54 Craig Blaising construes the feminine form of the same participle in Hebrews 2:5 and 13:14 (τὴν μέλλουσαν) as pointing to something still future as well (“Biblical Hermeneutics,” in The New Christian Zionism: Fresh Perspectives on Israel & The Land, ed. Gerald R. McDermott [Downers Grove, IL: InterVarsity, 2016], 86–87). Some commentators disregard the forward-looking component of τῶν μελλόντων in Colossians 2:17 asserting that Paul wanted us to understand “which is a shadow of the things that have come.” It seems much better, however, not to limit this participle to referring to past things only. If Paul wanted to speak about realities that had all come in his own time, he had ways to do it. He could have used the aorist participle of γίνομαι as for example in Luke 10:32 (γενόμενος) or in the variant reading of Hebrews 9:11 (τῶν γενομένων [46 B], “of the things that have come”). Another option would have been to use the perfect of ἐφίστημι as in 2 Timothy 4:6 (“the time of my departure has come”). If one rejects the most plausible meaning of τῶν μελλόντων in Colossians 2:17, then the same should be done for τῶν μελλόντων in Hebrews 10:1 because the context is identical there (it talks about the Mosaic Law and uses the comparison of the shadow [σκιά]). The fact that no English version of Hebrews 10:1 translates τῶν μελλόντων “the good things that have come” confirms that Colossians 2:17 should not be translated “things that have come.” Finally, the already-not-yet shape of Paul’s eschatology lends itself better to the position that τῶν μελλόντων includes future things.

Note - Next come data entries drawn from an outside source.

/-- One element taken into the fingerprint (R286). (DEDUCED, notes/assumptions/50.md.) -/
def CEntry.fingerprint (e : CEntry) (v : FVal) : CEntry :=
  if v.isNan then { e with nans := e.nans + 1 }
  else
    let mag : FVal := match v with
      | .fin x => .fin x.abs
      | _ => .inf false
    let sq := (FVal.mul v v).1
    { e with
      big := if (fmtF32.decode e.big.toNat).cmp mag == .lt then BitVec.ofNat 32 (fmtF32.arith .rne mag).1 else e.big
      sum := BitVec.ofNat 64 (fmtF64.fadd .rne (fmtF64.decode e.sum.toNat) v).1
      sumsq := BitVec.ofNat 64 (fmtF64.fadd .rne (fmtF64.decode e.sumsq.toNat) sq).1 }

/-- The bytes of a beat taken into the fingerprint, where the command has .FP. -/
def CEntry.take (e : CEntry) (x : XShape) (l : List XByte) : CEntry :=
  if optFp e.opts then
    (elements (tyBits x.et / 8) l).foldl (fun e v => e.fingerprint (tyValue x.et v.1)) e
  else e

/-- The elements of a beat under .PL, b bits each (R24, R285). -/
def tileElems (b : Nat) (l : List XByte) : List XByte :=
  if b = 4 then l.flatMap (fun e => [(e.1 % 16, e.2), (e.1 / 16, e.2)]) else elements (b / 8) l

/-- Half of a plane word, from 32 elements of a tile row: bit k is bit p of element k, and it comes from all of them. -/
def planeHalf (p : Nat) (el : List XByte) : List XByte :=
  let v := (el.zipIdx).foldl (fun n e => n + (if e.1.1.testBit p then 2 ^ e.2 else 0)) 0
  (List.range 4).map (fun i => (v / 256 ^ i % 256, el.flatMap (·.2)))

/-- The elements of a list, 32 at a time. -/
def by32 (l : List XByte) : List (List XByte) := (List.range (l.length / 32)).map (fun i => (l.drop (32 * i)).take 32)

/-! ### Beats (R283, R285, R287) -/

/-- The tag of a word under .LR: the environments that hold no nogood, interned in the new region (R287). -/
def relabel (n : Nat) (region : Nat) (t : Label) : M Label := do
  if t = labelTrue ∨ t = labelFalse then return t
  else
    let w := (← get).who n
    let es ← labelEnvs w t
    let ngs ← filterOf w
    let keep := envSort (es.filter (fun e => !ngs.any (fun g => subset g e)))
    if keep = [] then return labelFalse
    else
      match ← internAt w region keep with
      | .id l => return l
      | .full => raiseWord .labelSpaceFull

/-- Under .PL, elements from number i on of a command's source written into the planes of their tiles, 32 at a time; those that complete no
half of a plane word are left (R283, R285). (DEDUCED, notes/assumptions/51.md.) -/
def copyPlanes (n : Nat) (e : CEntry) (b i : Nat) (el : List XByte) : M (List XByte) := do
  (by32 el).zipIdx.forM (fun g =>
    let k := i + 32 * g.2
    (List.range b).forM (fun p =>
      copyWrite n e (e.dst + BitVec.ofNat 64 (k / 4096 * (512 * b) + 512 * p + k / 64 % 64 * 8 + k / 32 % 2 * 4)) (planeHalf p g.1)))
  return el.drop (el.length / 32 * 32)

/-- One beat of a running command, 64 bytes or the last of a row; the command moved on. A destination word that the row's next beat
completes waits for it, so that each word is written whole (R283). (DEDUCED, notes/assumptions/51.md.) -/
def copyBeat (n : Nat) (e : CEntry) : M CEntry := do
  let x := xshape e.opts e.shape
  let len := min 64 (x.rb - e.col)
  let l ← engineBytes n (e.src + BitVec.ofNat 64 (e.row * x.ss + e.col)) len
  let at' := e.dst + BitVec.ofNat 64 (e.row * x.ds + e.col * x.dbits / x.sbits)
  let more := decide (e.col + len < x.rb)
  let e ←
    if optPl e.opts then do
      let l := x.convert l
      let first := (e.row * x.rb + e.col) * 8 / x.sbits - e.carry.length
      let left ← copyPlanes n e x.b first (e.carry ++ tileElems x.b l)
      pure { e.take x l with carry := left }
    else if optLr e.opts then do
      (elements 4 l).zipIdx.forM (fun w => do
        let t ← relabel n x.region ((w.1.2.headD (0, labelTrue)).2)
        let loc ← copyDest n e (at' + BitVec.ofNat 64 (4 * w.2))
        if loc.plain && t != labelTrue then raiseWord .labelPlain
        engineWrite n loc 4 w.1.1 [(loc.key / 4, t)])
      pure e
    else do
      let l := x.convert l
      let all := e.carry ++ l
      let start := at' - BitVec.ofNat 64 e.carry.length
      let now := if more then all.length - min all.length ((start.toNat + all.length) % 4) else all.length
      copyWrite n e start (all.take now)
      pure { e.take x l with carry := all.drop now }
  if more then return { e with col := e.col + len }
  else return { e with row := e.row + 1, col := 0, done := decide (x.rows ≤ e.row + 1) }

/-- The head of core n's queue replaced. -/
def setHead (n : Nat) (e : CEntry) : M Unit := modS (fun s => s.modCore n (fun c => { c with cq := e :: c.cq.drop 1 }))

/-- A command ends in a failure: later commands are abandoned, the cause is recorded, and a WAITA in progress, or an abandoned XPUB,
issues again (R289). -/
def State.copyFail (s : State) (n : Nat) (c : Cause) (w : HWord) : State :=
  s.modCore n (fun d => { d with
    cq := [], cfail := some ⟨c.code, 0, w, none⟩, paused := d.paused.filter (· != .copy)
    wait := match d.wait with
      | .waita _ _ | .publish => .busy
      | x => x
    run := match d.wait with
      | .waita _ _ | .publish => .stalled
      | _ => d.run })

/-- A step of core n's running command: a trap on the way is its failure, what it wrote before staying. -/
def runCopy (n : Nat) (m : CEntry → M Unit) (s : State) : Step :=
  if n < nCores then
    match (s.core n).cq with
    | [] => .next s
    | e :: _ =>
      runEngine n .copy (fun s =>
        if (s.core n).paused.contains .copy then .error (.hold .stalled .busy) s
        else match m e s with
          | .error (.trap c _) t => .ok () (t.copyFail n c e.word)
          | r => r) s
  else .fault .noSuchUnit

/-- Whether core n's running command has a beat that can move now: one that waits on global memory has not (R278). -/
def State.beatReady (s : State) (n : Nat) : Bool := match (s.core n).cq with
  | [] => false
  | e :: _ => e.started && !e.done && !e.pub && !(s.core n).paused.contains .copy && (match copyBeat n e s with
    | .ok _ _ | .error (.trap _ _) _ => true
    | .error _ _ => false)

/-- The core of cluster k whose command moves the next beat: the next in the round with one that can move (R278). -/
def State.nextBeat (s : State) (k : Nat) : Option Nat :=
  ((List.range 8).map (fun d => 8 * k + ((s.cluster k).round + 1 + d) % 8)).find? s.beatReady

/-- COPY_BEAT: the next beat of core c's running command, where the round gives it to that core; a beat that meets a missing page posts
it (R278, R289). -/
def execCopyBeat (n : Nat) (s : State) : Step :=
  runCopy n (fun e => do
    let s ← get
    if e.started && !e.done && !e.pub && (s.nextBeat (clusterOf n) == some n || !s.beatReady n) then
      setHead n (← copyBeat n e)
      modS (fun s => s.modCluster (clusterOf n) (fun c => { c with round := n % 8 }))) s

/-! ### Start and completion (R278, R286, R288) -/

/-- The pages an XPUB publishes (R288). -/
def CEntry.pages (e : CEntry) : Nat × Nat := (e.dst.toNat / 2 ^ 16 % 2 ^ 32, e.dst.toNat / 2 ^ 48 + 1)

/-- Whether a command of some core writes shadows of the range in context x. -/
def State.shadowsPending (s : State) (x lo n : Nat) : Bool :=
  (s.coresOfCtx x).any (fun m => (s.core m).cq.any (fun e =>
    !e.pub && optSh e.opts &&
      (let a := e.dst.toNat / 2 ^ 16
       let b := (e.dst.toNat + (xshape e.opts e.shape).dstSpan e.opts - 1) / 2 ^ 16
       decide (a < lo + n) && decide (lo ≤ b))))

/-- COPY_COMMAND_START: the head of core c's queue starts; an XPUB waits for the copies into its shadows. -/
def execCopyCommandStart (n : Nat) (s : State) : Step :=
  runCopy n (fun e => do
    let s ← get
    if e.started then pure ()
    else if e.pub then
      if !s.shadowsPending (s.ctxOf n) e.pages.1 e.pages.2 then setHead n { e with started := true, done := true }
    else
      let x := xshape e.opts e.shape
      setHead n { e with started := true, done := decide (x.rb = 0) }) s

/-- The lines of the old frame of a shadow in L1Ds: the cluster and the line. -/
def State.oldFrame (s : State) (h : Shadow) : List (Nat × Nat) :=
  s.clusters.flatMap (fun c => ((c.2.l1.map Prod.fst).filter (fun L => L / 2 ^ 16 == h.visible / 2 ^ 16)).map (fun L => (c.1, L)))

/-- The lines of a 64 KiB frame that comes into sight, stamped as by one store: what reads them comes after the publish, and after what its
core did before (R206, R222, R288). (DEDUCED, notes/assumptions/44.md.) -/
def State.stampFrame (s : State) (f : Nat) : State :=
  if isDram f then
    let mine (e : Nat × Agent) : Bool := e.1 / 4 / 2 ^ 16 == f / 2 ^ 16 && e.2.st != .i
    let p := s.agents.foldl (fun m e => if mine e then max m e.2.rts else m) (max s.latest (s.mts f)) + 1
    ({ s with agents := s.agents.map (fun e => if mine e then (e.1, { e.2 with wts := p, rts := p }) else e) }).raiseMts f p
  else s

/-- What a core of context x has under way to the old frame of a published page, by its virtual address, goes to the frame now in sight:
it performs after the publish (R288). -/
def Core.redirect (h : Shadow) (c : Core) : Core :=
  let swap (l : Loc) : Loc := if l.key / 2 ^ 16 = h.visible / 2 ^ 16 then { l with key := l.key ^^^ 2 ^ 16 } else l
  let at' (ea : Nat) (l : Loc) : Loc := if ea / 2 ^ 16 = h.page then swap l else l
  { c with
    sb := c.sb.map (fun e => { e with
      loc := at' e.ea e.loc
      kind := match e.kind with
        | .memsax x s => .memsax (swap x) s
        | k => k })
    nt := c.nt.map (fun b => { b with
      line := if b.stores.any (fun e => e.ea / 2 ^ 16 == h.page) && b.line / 2 ^ 16 == h.visible / 2 ^ 16 then b.line ^^^ 2 ^ 16 else b.line
      stores := b.stores.map (fun e => { e with loc := at' e.ea e.loc }) })
    mq := c.mq.map (fun e => { e with locs := e.locs.zipIdx.map (fun l => at' (e.locA + 64 * l.2) l.1) }) }

/-- Whether a TLB entry of partition p translates to a frame. -/
def TlbEntry.mapsTo (t : TlbEntry) (p f : Nat) : Bool := t.part == p && leafFrame t.leaf ≤ f && f < leafFrame t.leaf + t.size

/-- A pending shadow becomes the visible frame: SEL flips in memory; TLBs and L1Ds of the partition drop the old frame (R288,
R320). A shadow whose page has no valid shadow-capable leaf any more is dropped without effect.
(DESIGN CHOICE, notes/assumptions/123.md.) -/
def publish (x : Nat) (h : Shadow) : M Unit := do
  let s ← get
  match s.walk x (h.page * 2 ^ 16) with
  | .held => stall
  | .bad => raiseWord .machineCheck
  | .leaf e _ at' =>
    if pteS e then
      recallLine (lineOf at')
      let p := (s.ctx x).part
      let keep (t : TlbEntry) : Bool := !t.mapsTo p h.visible
      modS (fun s =>
        let s := s.plinthWrite at' (e ^^^ (1 <<< 56)).toNat 8
        { s with
          layers := s.layers.map (fun (l : Nat × Layer) => (l.1, { l.2 with tlb := l.2.tlb.filter keep }))
          clusters := s.clusters.map (fun (c : Nat × Cluster) => (c.1, { c.2 with tlb := c.2.tlb.filter keep })) })
      (s.oldFrame h).forM (fun c => do
        needs ((← get).canLeave c.1 c.2)
        modS (fun s => s.evictL1 c.1 c.2))
      modS (fun s => ((s.coresOfCtx x).foldl (fun s n => s.modCore n (Core.redirect h)) s).stampFrame h.hidden)
  | _ => pure ()

/-- The completion record of a command: bytes 4-31 of the fingerprint, then the value; tags TRUE (R281, R286). -/
def State.complete (s : State) (n : Nat) (e : CEntry) : State :=
  let off := e.cpl.toNat % 2 ^ 17
  let word (s : State) (i v : Nat) : State :=
    let k := lsBase n + (off + 4 * i) % 2 ^ 17
    s.store ⟨.local, k, false⟩ 4 v [(k / 4, labelTrue)]
  let s := if optFp e.opts then
      let v := e.nans % 2 ^ 32 * 2 ^ 32 + e.big.toNat * 2 ^ 64 + e.sum.toNat * 2 ^ 128 + e.sumsq.toNat * 2 ^ 192
      [1, 2, 3, 4, 5, 6, 7].foldl (fun s i => word s i (v / 2 ^ (32 * i) % 2 ^ 32)) s
    else s
  if optCw e.opts || optFp e.opts then word s 0 (e.cpl.toNat / 2 ^ 32) else s

/-- COPY_COMMAND_COMPLETE: the running command of core c has moved its last byte; its completion is written and it leaves the
queue. An XPUB publishes, in one event, and its core goes on. -/
def execCopyCommandComplete (n : Nat) (s : State) : Step :=
  runCopy n (fun e => do
    if e.started && e.done then
      modS (fun s => s.modCore n (fun c => { c with cq := c.cq.drop 1 }))
      if e.pub then
        let x := (← get).ctxOf n
        let hit (h : Shadow) : Bool := decide (e.pages.1 ≤ h.page) && decide (h.page < e.pages.1 + e.pages.2)
        (((← get).ctx x).shadows.filter hit).forM (publish x)
        modS (fun s => ((s.modCtx x (fun c => { c with shadows := c.shadows.filter (fun h => !hit h) })).observe n).grant n 0)
      else modS (fun s => s.complete n e)) s

end Sys2Proof.Machine
end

55 This is not to say that Augustine is the father of the “transitional period theory.” Kinzer notes that Irenaeus already had a similar view (Postmissionary Messianic Judaism, 205–06). Due to his influential writings, however, Augustine probably popularized this position more than anyone else.

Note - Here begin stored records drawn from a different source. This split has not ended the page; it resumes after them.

-- ==== Sys2Proof/Machine/Fabric.lean ====
section
/-! DEFINITION. Links (R364-R367), what the host, its peers and H do to the device (R370, R371), firmware and identity (R372, R373),
reset (R13). -/

namespace Sys2Proof.Machine

/-! ### Accesses at home (R370) -/

/-- A line's value at its home for a party outside every layer: partials folded, every copy given up. -/
def takeHomeLine (L : Nat) : M Unit := do
  awaitHome L
  recallLine L
  orStall (fun s => s.bringHome L)

/-- The tag of a word after a write of an unlabelled value over [k, k + n): TRUE where the word is covered, else what it was
(R180, R368). (DEDUCED, notes/assumptions/92.md.) -/
def hostTags (t : Tags) (k n : Nat) : Tags :=
  (wordsOf k n).foldl (fun t w => if k ≤ 4 * w && 4 * w + 4 ≤ k + n then t.set labelTrue w labelTrue else t) t

/-- A write at home, later than every access made so far and than every lease; copies that a lease still allows go (R206, R222, R223). -/
def State.homeWrite (s : State) (k v n : Nat) : State :=
  let s := (s.poke k v n).dropLeases k n
  { s with tags := hostTags s.tags k n }.stampLine (lineOf k)

/-- The lines of [k, k + n). -/
def linesOf (k n : Nat) : List Nat := if n = 0 then [] else (List.range ((k + n - 1) / 64 - k / 64 + 1)).map (fun i => (k / 64 + i) * 64)

/-- A step of a party outside the package that cannot be made yet waits: at a page of a context that is not present, which is posted, for
the context's FREPLAY; else for endpoint e's next turn (R370, R371, R408). -/
def runOutside (e : Nat) (m : M Unit) (s : State) : Step :=
  match m s with
  | .ok _ t => .next t
  | .error (.absent x l va acc level fuller) _ =>
    .next ((s.postFault x l va 0xFFFF (faultKind acc false fuller) level).later (.page x))
  | .error stop _ => .next ((s.unless stop).later (.endpoint e))

/-- HOST_ACCESS: a read or a write of the host or a peer performs at the home slice, coherently; a write to a counter line is
discarded and logged, a read of one, or of an uncorrectable error, refused (R203, R243, R370). (DEDUCED, notes/assumptions/92.md.) -/
def execHostAccess (target : HostAddr) (size : Nat) (write : Option Nat) (s : State) : Step :=
  let pa := target.pa
  if !(isDram pa && pa + size ≤ 2 ^ 39) then .fault .noSuchUnit
  else
    let lines := linesOf pa size
    match lines.find? s.isCounter with
    | some L => .next (match write with
      | some _ => (s.note (.discardedWrite L)).partitionCheck 3 (homeTower L) [L] [L]
      | none => s.note (.refused refuseValue))
    | none => runOutside target.endpoint (do
      lines.forM takeHomeLine
      match write with
      | some v => modS (fun s => s.homeWrite pa v size)
      | none => modS (fun s => s.note (if s.badAt pa size then .refused (256 + Cause.code .machineCheck) else .hostData pa (s.read pa size)))) s

/-- The host, or a peer, writes memory of its own, which the device reaches through its windows (R368, R369). -/
def State.outsideWrite (s : State) (pa size v : Nat) : State := if isHost pa || isPeer pa then s.poke pa v size else s

/-! ### Commands of the partition (R371) -/

/-- Why a command of context x's partition is refused whatever it asks: its sender, or a master plinth in recovery (R371, R372). -/
def State.refusalP (s : State) (by' : Sender) (x : Nat) : Option Nat :=
  if !s.speaksFor by' x then some refuseSender else if (s.tower 0).recovery then some refuseState else none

56 This policy had nothing to do with salvation. Rather, its goal was to differentiate the Mosaic ceremonies from pagan ceremonies that were to be abandoned all at once when accepting Messiah, as noted above.

57 Jerome, Letter 75, 3:4, 3:6. Augustine will respond to this accusation saying that he is not alone in maintaining this view; Ambrose and Cyprian understood the matter likewise according to him (Letter 82, 3:24).

58 Jerome, Letter 75, 3:5.

59 David J. Rudolph and Joel Willitts present some examples in Introduction to Messianic Judaism: Its Ecclesial Context and Biblical Foundations, eds. David J. Rudolph and Joel Willitts (Grand Rapids: Zondervan, 2013).

60 Such a fine-tuning gives an ecclesial model that coheres with God’s penchant for diversity. For Premillennialist Christians, this model also coheres with the apparent law-observance that is going to take place among Jewish Christians in the millennial state.